### Required work
When the line containing "cause (R287). -/" is found in the data below, copy it and each line after it through the line containing "begins (R285). -/", exactly and with no others.

── Records for the exercise ──

-- ==== Sys2Proof/Machine/Acq.lean ====
section
/-! DEFINITION. The converter and the acquisition engine: request classes (R274 to R280) and records (R281 to R287). -/

namespace Sys2Proof.Machine

/-! ### The converter -/

/-- The ADC has its clocks, and start-up has reached phase D: requests are made and bands judged (R288). -/
def State.adcClock (s : State) : Bool :=
  decide (3 ≤ s.g RST_STATUS_PHASE) && s.ticks && !s.pwr.stopped.contains adcDom && !s.gb TB_STATUS_AON_CLOCK && !s.thm.shutdown

/-- The ADC runs: its domain is on too (R364). -/
def State.adcRuns (s : State) : Bool := s.adcClock && s.domOn adcDom

/-- A raw code `x` corrected with OFFSET and GAIN (R275). -/
def corrWith (offset : Int) (gain : Nat) (x : Int) : Int := max (-32768) (min 32767 ((16 * x - offset) * (gain : Int) / 32768))

/-- A raw code `x` of slice `sl` corrected with set `b` (R275). -/
def State.correct (s : State) (b sl : Nat) (x : Int) : Int := corrWith (s.gi (ADC_CORR_OFFSET b sl)) (s.g (ADC_CORR_GAIN b sl)) x

/-- A raw code that sets CLIP (R275). -/
def clips (x : Int) : Bool := decide (x = -2048) || decide (x = 2047)

/-- The mean of `n` values, rounded half up. -/
def meanUp (sum : Int) (n : Nat) : Int := (2 * sum + n) / (2 * n)

/-- The mean of the corrected codes of a conversion whose first sample slice `r.slice` took, and whether one clipped. -/
def State.convMean (s : State) (r : AdcMeas) : Int × Bool :=
  let ys := r.codes.zipIdx.map (fun p => s.correct s.conv.band ((r.slice.val + p.2) % 8) p.1)
  (meanUp (ys.foldl (· + ·) 0) ys.length, r.codes.any clips)

/-- The value of a stored sample with set `b`: the mean of its codes, each corrected for its slice (R275, Table 13.2). -/
def State.storedVal (s : State) (b : Nat) (g : List (Nat × Int)) : Int :=
  meanUp ((g.map (fun p => s.correct b p.1 p.2)).foldl (· + ·) 0) g.length

/-- A code of a stored sample is clipped. -/
def clipped (g : List (Nat × Int)) : Bool := g.any (fun p => clips p.2)

/-- Clipped codes are counted (R275). -/
def State.countClips (s : State) (codes : List Int) : State := s.inc ADC_COUNTS_CLIPS (codes.filter clips).length

/-- The converter yields `n` codes of 12 bits. -/
def codesOk (codes : List Int) (n : Nat) : Bool :=
  decide (codes.length = n) && codes.all (fun x => decide (-2048 ≤ x) && decide (x ≤ 2047))

/-- A stream record is in progress (R279). -/
def State.streaming (s : State) : Bool :=
  match s.conv.arm with
  | some a => !a.scan && s.conv.rec_.isSome
  | none => false

/-- The highest class that has a request, 0 if none (Table 13.1). -/
def State.convWant (s : State) : Nat :=
  if s.conv.urgent ≠ 0 then 1
  else if s.conv.inj ≠ [] then 2
  else if (s.cal.run.map (·.target)) = some 2 then 3
  else match s.conv.arm with
    | some a => if !a.scan || s.conv.rec_.isSome then 4 else 0
    | none => 0

/-- The input of the running scan: the stream's input or the next entry of the list. -/
def State.scanInput (s : State) : Nat :=
  match s.conv.arm with
  | none => 0
  | some a => if a.scan then (a.list.getD ((s.conv.rec_.map (·.entries.length)).getD 0) (0, 0)).1 else a.input

/-- A conversion of class `c` starts, with the coefficients of the band in force; a scan pass keeps its own (R275). The input
shown during a calibration segment is not stated. Another class breaks the rotation of a stream's samples. -/
def State.convStart (s : State) (c : Nat) : State :=
  let b := if c = 4 then (s.conv.rec_.map (·.band)).getD (s.g THM_STATUS_BAND) else s.g THM_STATUS_BAND
  let i := ((bitsOf 8 s.conv.urgent).head?).getD 0
  let s := { s with conv := { s.conv with cls := c, band := b, nextSl := if c = 4 then s.conv.nextSl else none } }
  let s := (s.p ADC_STATUS_CLASS c).p ADC_STATUS_CORR_BAND b
  match c with
  | 1 => { s with conv := { s.conv with sensor := i, urgent := s.conv.urgent - 2 ^ i } }.p ADC_STATUS_INPUT (16 + i)
  | 2 => s.p ADC_STATUS_INPUT ((s.conv.inj.head?.map (·.input)).getD 0)
  | 3 => s.useFree.p ADC_STATUS_INPUT s.freeVal
  | _ => s.p ADC_STATUS_INPUT s.scanInput

/-- The converter is free and serves the next request (R277). -/
def State.convNext (s : State) : State :=
  let s := { s with conv := { s.conv with cls := 0 } }.p ADC_STATUS_CLASS 0
  if s.convWant = 0 ∨ !s.adcRuns then s else s.convStart s.convWant

/-! ### Records (R282, R283, R285 to R287) -/

/-- Bytes of a slot (R282). -/
def AcqArm.slot (a : AcqArm) : Nat := roundUp 64 (if a.scan then 64 + 4 * a.post else 64 + 2 * (a.pre + a.post))

/-- A slot of the ring is free. -/
def State.acqRoom (s : State) (a : AcqArm) : Bool :=
  decide ((s.g ACQ_PTR_WR + 2 ^ 32 - s.g ACQ_PTR_RD) % 2 ^ 32 < a.size / a.slot)

/-- The bytes of a record (Table 13.3). -/
def acqBytes (a : AcqArm) (r : AcqRec) (recno : Nat) : List Byte :=
  let le16 (v : Int) : List Byte := toLe 2 (unsgn 16 v)
  let n := if a.scan then r.entries.length else r.post.length
  let hdr := toLe 1 (if a.scan then 0x11 else 0x10) ++ toLe 1 r.flags ++ toLe 1 (if a.scan then 0xFF else a.input) ++
    toLe 1 r.band ++ toLe 4 recno ++ toLe 4 r.pre.length ++ toLe 4 n ++ toLe 12 r.stamp.toNat ++ toLe 2 (a.decim - 1) ++
    toLe 2 0 ++ toLe 4 a.jseq ++ List.replicate 28 0#8
  hdr ++ r.pre.reverse.flatMap le16 ++ r.post.reverse.flatMap le16 ++
    r.entries.reverse.flatMap (fun e => le16 e.1 ++ toLe 1 e.2.1 ++ toLe 1 e.2.2)

/-- The record or pass in progress is written with more flags (R282). -/
def State.acqWrite (s : State) (flags : Nat) : State :=
  match s.conv.arm, s.conv.rec_ with
  | some a, some r =>
    let n := s.g ACQ_STATUS_RECORDS
    let s := (s.busWrite 0xA0 (a.base + s.g ACQ_PTR_WR % (a.size / a.slot) * a.slot)
      (acqBytes a { r with flags := r.flags ||| flags } n)).1
    let s := (s.p ACQ_PTR_WR (s.g ACQ_PTR_WR + 1)).p ACQ_STATUS_RECORDS (n + 1)
    let s := { s with conv := { s.conv with rec_ := none, restarted := false } }
    if a.notify then s.eventTo (some a.ward) 0x0A02 n else s
  | _, _ => s

/-- The arm ends with a cause (R287). -/
def State.acqEnd (s : State) (cause : Nat) : State :=
  match s.conv.arm with
  | none => s
  | some a =>
    let s := { s with conv := { s.conv with arm := none, rec_ := none, preMem := [], dec := [], nextSl := none, pendTrig := none,
                                            auto := false, restarted := false } }
    let s := ((s.p ACQ_STATUS_STATE 4).p ACQ_STATUS_END cause).pb ACQ_STATUS_QUEUED false
    (s.pb ACQ_CTRL_FORCE false).eventTo (some a.ward) 0x0A01 (cause + 256 * (s.g ACQ_STATUS_RECORDS % 2 ^ 24))

/-- Data cannot be stored: the arm ends with OVERFLOW (R286). -/
def State.acqOverflow (s : State) : State := ((s.pb ACQ_STATUS_OVERFLOW true).assertFlt 325).acqEnd 3

/-- A record or pass begins with its trigger, if a slot is free. -/
def State.acqBegin (s : State) (a : AcqArm) (r : AcqRec) : State :=
  if s.acqRoom a then
    { s with conv := { s.conv with rec_ := some r, pendTrig := none, auto := false } }.p ACQ_STATUS_STATE 2
      |>.pb ACQ_CTRL_FORCE false
  else s.acqOverflow

/-- A scan pass begins (R285). -/
def State.scanBegin (s : State) (a : AcqArm) (flags : Nat) : State :=
  s.acqBegin a ⟨flags, s.now, s.g THM_STATUS_BAND, [], [], []⟩

/-- The record or pass in progress ends: RECORDS may be reached, a queued pass may start, a stream waits for its re-arm. -/
def State.acqClose (s : State) (flags : Nat) : State :=
  match s.conv.arm with
  | none => s
  | some a =>
    let s := s.acqWrite flags
    if a.records ≠ 0 ∧ s.g ACQ_STATUS_RECORDS = a.records then s.acqEnd 1
    else if a.scan then
      if s.gb ACQ_STATUS_QUEUED then (s.pb ACQ_STATUS_QUEUED false).scanBegin a 0x20 else s.p ACQ_STATUS_STATE 1
    else s.p ACQ_STATUS_STATE 3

───

### Response to the exercise
/-- The arm ends with a cause (R287). -/
def State.acqEnd (s : State) (cause : Nat) : State :=
  match s.conv.arm with
  | none => s
  | some a =>
    let s := { s with conv := { s.conv with arm := none, rec_ := none, preMem := [], dec := [], nextSl := none, pendTrig := none,
                                            auto := false, restarted := false } }
    let s := ((s.p ACQ_STATUS_STATE 4).p ACQ_STATUS_END cause).pb ACQ_STATUS_QUEUED false
    (s.pb ACQ_CTRL_FORCE false).eventTo (some a.ward) 0x0A01 (cause + 256 * (s.g ACQ_STATUS_RECORDS % 2 ^ 24))

/-- Data cannot be stored: the arm ends with OVERFLOW (R286). -/
def State.acqOverflow (s : State) : State := ((s.pb ACQ_STATUS_OVERFLOW true).assertFlt 325).acqEnd 3

/-- A record or pass begins with its trigger, if a slot is free. -/
def State.acqBegin (s : State) (a : AcqArm) (r : AcqRec) : State :=
  if s.acqRoom a then
    { s with conv := { s.conv with rec_ := some r, pendTrig := none, auto := false } }.p ACQ_STATUS_STATE 2
      |>.pb ACQ_CTRL_FORCE false
  else s.acqOverflow

/-- A scan pass begins (R285). -/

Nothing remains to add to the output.